I got married on August 17th. After the wedding, the sheva brachot, moving my life and someone else’s life into a new apartment, getting our wedding license, filling out all the paper work for our joint bank account, all our new billing information etc…life as a newlywed had finally come. It’s supposed to be paradise, they all say. We get to wake up and fall asleep next to each other, never having to say goodbye. When one of us leaves for school or work, it’s ok, because we’ll see each other at dinner. There is no care in the world because we are just so happy, so in love, on cloud nine.

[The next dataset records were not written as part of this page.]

/-- Feed Numbers at a port that takes it: the four tests of R64 in order, for the job the feed belongs to by R63; numbers
taken go to the tail in the order carried and are counted in FEED_IN. That the body is a one-byte count and then the numbers is
the model's choice (log entry 10). -/
def Obligations.FeedNumbersTests : Prop :=
  ∀ (s : State) (port : Port) (tag : Byte) (body : List Byte), s.Takes port .feedNumbers →
    body.length = 1 + 5 * fieldAt 0 1 body →
    let ns := (List.range (fieldAt 0 1 body)).map (fun i => fieldAt (1 + 5 * i) 5 body)
    let owner := (match s.running with | some j => some j | none => s.oldestLoaded)
    let out := exec (.feedNumbers port tag body) s
    let reply := fun (u : State) (x : Reply) => Host.Outcome.next (State.answered u port 0x07 tag x)
    (((∀ j, owner = some j → j.plan.source ≠ .list) → out = reply s (.refusal .wrongState)) ∧
     (∀ j, owner = some j → j.plan.source = .list →
       if ns.length = 0 ∨ 32 < ns.length ∨ (∃ n ∈ ns, 10 ^ j.plan.width ≤ n) then out = reply s (.refusal .range)
       else if 512 < s.gen.feed.length + ns.length then out = reply s (.refusal .full)
       else out = reply ((s.setGen { s.gen with feed := s.gen.feed ++ ns }).setJobs
         (s.jobs.map (fun x => if x.id = j.id then
           { x with tallies := { x.tallies with feedIn := satAdd x.tallies.feedIn ns.length } } else x))) .plain))

/-! ## Attentions and stop causes -/

/-- An attention class raised at both ports (R175, R178): at each port that is not idle by strap it joins the pending set
and a notice is unsent, unless it is pending already; the panel port idle by strap is untouched. Nothing else changes. -/
def Obligations.AttentionsJoinThePendingSet : Prop :=
  ∀ (s : State) (c : Attention),
    (∀ p, (s.raiseBoth c).port p =
      if (p = .panel ∧ s.straps.panel = .absent) ∨ AttentionSet.has (s.port p).pending c = true then s.port p
      else { s.port p with pending := (s.raiseBoth c).port p |>.pending, unsent := true }) ∧
    (∀ p d, ¬(p = .panel ∧ s.straps.panel = .absent) → AttentionSet.has ((s.raiseBoth c).port p).pending d =
      (AttentionSet.has (s.port p).pending d || decide (d = c))) ∧
    s.raiseBoth c = (s.setLine ((s.raiseBoth c).port .line)).setPanel ((s.raiseBoth c).port .panel)

/-- Stop causes (R166, R167): a report of an event cause latches it; the start of a level condition latches and holds it;
its end leaves the latched flag and ends the hold; no other cause is touched, and neither is the mask. Where the Stop Unit
was consistent it is so afterwards: the output is asserted just while a latched cause is enabled. STOP is raised at both
ports exactly when the output goes from deasserted to asserted, and nothing else changes. -/
def Obligations.StopCausesLatchAndTheOutputFollows : Prop :=
  ∀ (s : State) (c d : StopCause), s.stop.Consistent →
    (StopSet.has (s.latchEvent c).stop.latched d = (StopSet.has s.stop.latched d || decide (d = c)) ∧
     (s.latchEvent c).stop.held = s.stop.held) ∧
    (StopSet.has (s.startLevel c).stop.latched d = (StopSet.has s.stop.latched d || decide (d = c)) ∧
     StopSet.has (s.startLevel c).stop.held d = (StopSet.has s.stop.held d || decide (d = c))) ∧
    ((s.endLevel c).stop.latched = s.stop.latched ∧
     StopSet.has (s.endLevel c).stop.held d = (StopSet.has s.stop.held d && !decide (d = c))) ∧
    (∀ t, t = s.latchEvent c ∨ t = s.startLevel c ∨ t = s.endLevel c →
      t.stop.Consistent ∧ t.stop.mask = s.stop.mask ∧
      (if s.stop.output = false ∧ t.stop.output = true then t = (s.setStop t.stop).raiseBoth .stop
       else t = s.setStop t.stop))

/-! ## Cue marks -/

/-- CUE_MARK_DETECTION where no row is given the mark: counted in RETRAVEL while the web re-travels (R3, R24); in FREE
offered to capture alone (R17, R24); disregarded for a ply outside the epoch's mask; and counted as spurious, for the ply
and for the shift, within half a row distance of the spacing reference (R24, R25). Nothing else changes. -/
def Obligations.MarksNotGivenToARow : Prop :=
  ∀ (s : State) (p : Ply),
    let out := exec (.cueMarkDetection p) s
    let m := s.marks.get p
    let c := s.trk.capture
    (s.trk.retravel = true → out = .next (s.setMarks (s.marks.set p
      { m with counts := { m.counts with retravel := satAdd m.counts.retravel 1 } })).startSending) ∧
    (s.trk.retravel = false → s.trk.epoch = none →
      (c.enabled = true ∧ c.ply = some p → out = .next (s.setTrk { s.trk with capture :=
        { c with
          slots := c.slots.set c.index (some ⟨none, s.trk.h⟩)
          index := if c.index = 15 then 0 else c.index + 1
          enabled := decide (c.index ≠ 15) } }).startSending) ∧
      (¬(c.enabled = true ∧ c.ply = some p) → out = .next s.startSending)) ∧
    (∀ e, s.trk.retravel = false → s.trk.epoch = some e →
      (inMask e.mask p = false → out = .next s.startSending) ∧
      (∀ g, inMask e.mask p = true → m.spacing = some g → 2 * posDiff s.trk.h g.pos < g.dist →
        out = .next ((s.setMarks (s.marks.set p
          { m with counts := { m.counts with spurious := satAdd m.counts.spurious 1 } })).setShift
          { s.shift with marksSpurious := satAdd s.shift.marksSpurious 1 }).startSending))

/-- CUE_MARK_DETECTION of a mark given to a row that is OPEN and not yet assigned (sections 2.2 to 2.6; R17, R24, R26, R30
to R35, R37, R77, R81): the ply's counts, trend, last mark, spacing reference, m_p, E, last row and drift condition; the
window end rescheduled while a job is RUNNING; capture; the end of a MARK_LOST condition; the row's assignment with SPLICE
and REGISTER; and for a row with a numbered lane the send request and the expectation. A send position at or behind H is taken
at once, as SEND_POSITION takes it (R101). Nothing else changes but DRIFT raised where the drift condition starts. The mapping is that of `MarkMapsToTheNearestRow`; the row
from which it is carried across the wrap of positions is the model's choice (log entry 9). -/
def Obligations.MarkGivenToAnOpenRow : Prop :=
  ∀ (s : State) (p : Ply) (ep : Epoch) (o0 : Pos) (k : Nat) (e : Int) (r : Row) (x : PlyRec),
    let c := s.trk.h
    let m := s.marks.get p
    let set := s.plies.get p
    let cap := s.trk.capture
    let fire := c + BitVec.ofNat 40 set.l
    let send := fire - BitVec.ofNat 40 (s.drivers.get p.driver).lead
    s.stop.Consistent → s.audit.condition = .normal → s.trk.retravel = false →
    s.trk.epoch = some ep → ep.o0 = some o0 → inMask ep.mask p = true →
    (∀ g, m.spacing = some g → g.dist ≤ 2 * posDiff c g.pos) →
    mapMark o0 ep.repeatUm (s.pipe.nextIndex.getD 4294967296) (c + BitVec.ofNat 40 set.d) = ((k : Int), e) →
    (∀ j, m.lastRow = some j → j < k) → (∀ n, s.pipe.nextIndex = some n → k < n) →
    s.row k = some r → r.stage = .opened → r.plyRec p = some x → x.assign = .none →
    s.trk.dueEntry (.send p k) = none →
    let inRegister : Bool := decide (|e| ≤ (set.t : Int))
    let trend := if inRegister then m.trend + Int.tdiv (16 * e - m.trend) 8 else m.trend
    let drift := if inRegister then decide (0 < set.driftLimit ∧ 16 * (set.driftLimit : Int) ≤ |trend|) else m.drift
    let rt := rowDistance ep.repeatUm k
    let expected := c + BitVec.ofInt 40 rt
    let causes : CauseSet := (if s.isSpoiled p c then CauseSet.ofList [.splice] else 0) |||
      (if inRegister then 0 else CauseSet.ofList [.register])
    let reads : Row → Bool := fun y => decide (0 < y.numbered ∧ s.policyOf y.job ≠ .off ∧ set.reader = true)
    let u := (((((s.setMarks (s.marks.set p
        { expected := some ⟨expected, k⟩
          missed := 0
          trend := trend
          last := some ⟨c, some ⟨k, e⟩⟩
          spacing := some ⟨c, rt⟩
          lastRow := some k
          drift := drift
          counts := { m.counts with
            accepted := satAdd m.counts.accepted 1
            outOfTolerance := if inRegister then m.counts.outOfTolerance else satAdd m.counts.outOfTolerance 1 } })).setTrk
      { s.trk with
        capture := if cap.enabled = true ∧ cap.ply = some p then
            { cap with
              slots := cap.slots.set cap.index (some ⟨some ⟨k, e⟩, c⟩)
              index := if cap.index = 15 then 0 else cap.index + 1
              enabled := decide (cap.index ≠ 15) }
          else cap
        schedule := s.trk.schedule.filter (fun y => !decide (y.ev = .windowEnd p)) ++
          (if s.running.isSome then
            [⟨expected + BitVec.ofNat 40 (min set.w (ep.repeatUm / 50 / 2) + 1), .windowEnd p⟩] else []) ++
          (if 0 < r.numbered then [⟨send, .send p k⟩] else []) }).setStop
      { s.stop with held := StopSet.erase s.stop.held (.markLost p) }).setPipe
      { s.pipe with rows := s.pipe.rows.map (fun y => if y.k = k then
          { y with
            plies := y.plies.map (fun z => if z.ply = p then
              { z with
                assign := .mark c e
                order := if 0 < y.numbered then .scheduled else z.order
                reads := if reads y then y.awaitedReads else z.reads } else z)
            lanes := y.lanes.map (fun l => if l.isNumbered then { l with causes := l.causes ||| causes } else l) }
        else y) }).setRequests
      (s.requests ++ if 0 < r.numbered then [⟨p, k, send, fire⟩] else [])).setReaders
      (if reads r then s.readers.set p { s.readers.get p with expectations := (s.readers.get p).expectations ++
        [⟨k, c + BitVec.ofNat 40 set.d - BitVec.ofNat 40 set.q, r.numberedSet⟩] } else s.readers)
    let v := if inRegister = true ∧ drift = true ∧ m.drift = false then u.raiseBoth .drift else u
    exec (.cueMarkDetection p) s = (if isAhead send c = true then .next v.startSending else exec (.sendPosition p k) v)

But no. Not when you are living in Israel. My husband is finishing his first year of civil engineering at Ariel University. Ariel, the big Jewish settlement in Samaria, that borders Palestinian towns and villages Salfit, Marda and Iskaka. It’s always scary knowing that he’ll be driving through that area every day when he leaves for school. But hey, we’re both American olim who came to Israel because we are Zionists and are building our dreams. The young olim who aren’t scared of anything. I can’t be the one to worry when he leaves every morning. I’ll leave the worrying to my mother in-law.
But not these days. I have turned into a worrying Jewish mother. Instead of giving him a goodbye kiss when his alarm goes off, and rolling around back into my slumber, I wake with him. I wake up early with him, sit on the couch and watch him put on his tefillin, sit with him at breakfast, and spend every last second I can with him before he walks out that door. I give him the biggest hug every morning and the amount of “I love you”s that come out of my mouth are uncountable. I do this, because every morning when my husband leaves for school I am scared. I don’t feel the newlywed paradise. I do have every care in the world. I don’t just think to myself, “it’s fine, he’ll be home by dinner.” I sit there waiting for his text to tell me he has arrived safely to school.
And this has become my morning routine as a new wife. I worry, I cry, and I cry some more. I don’t want him to drive through those roads where stoning is so probable. I don’t want him to take a bus filled with all of our cousins who these days just walk around with knives. And When he gets home, and I take a sigh of relief and thank HaShem endlessly, I still worry. Because home isn’t even safe any more. There was a stabbing in Petach Tikva, a place I travel to at least once a week, by THE mall I shop at. There was a stabbing today in Tel Aviv, on the street I travel down to get to my dentist.
Instead of talking to my husband about our future honeymoon, and our hopes and aspirations for this exciting time in our lives, we comfort each other every 2 minutes when we read about yet another attack. We call each other endlessly, not to just hear the other say “I love you”, but to make sure the other is still alive and unharmed.
So I guess we are not your conventional newlyweds. What I can tell you is that I will not let these people ruin my new life with the love of my life. I will hug and kiss my husband every time he walks out that door, but I will let him leave. And when he leaves I will continue talking to HaShem. When he comes home, I will continue thanking HaShem. But we will live in this country with our heads held high, and we will do everything in our power to build our dream in this country, to build another Jewish family in our homeland.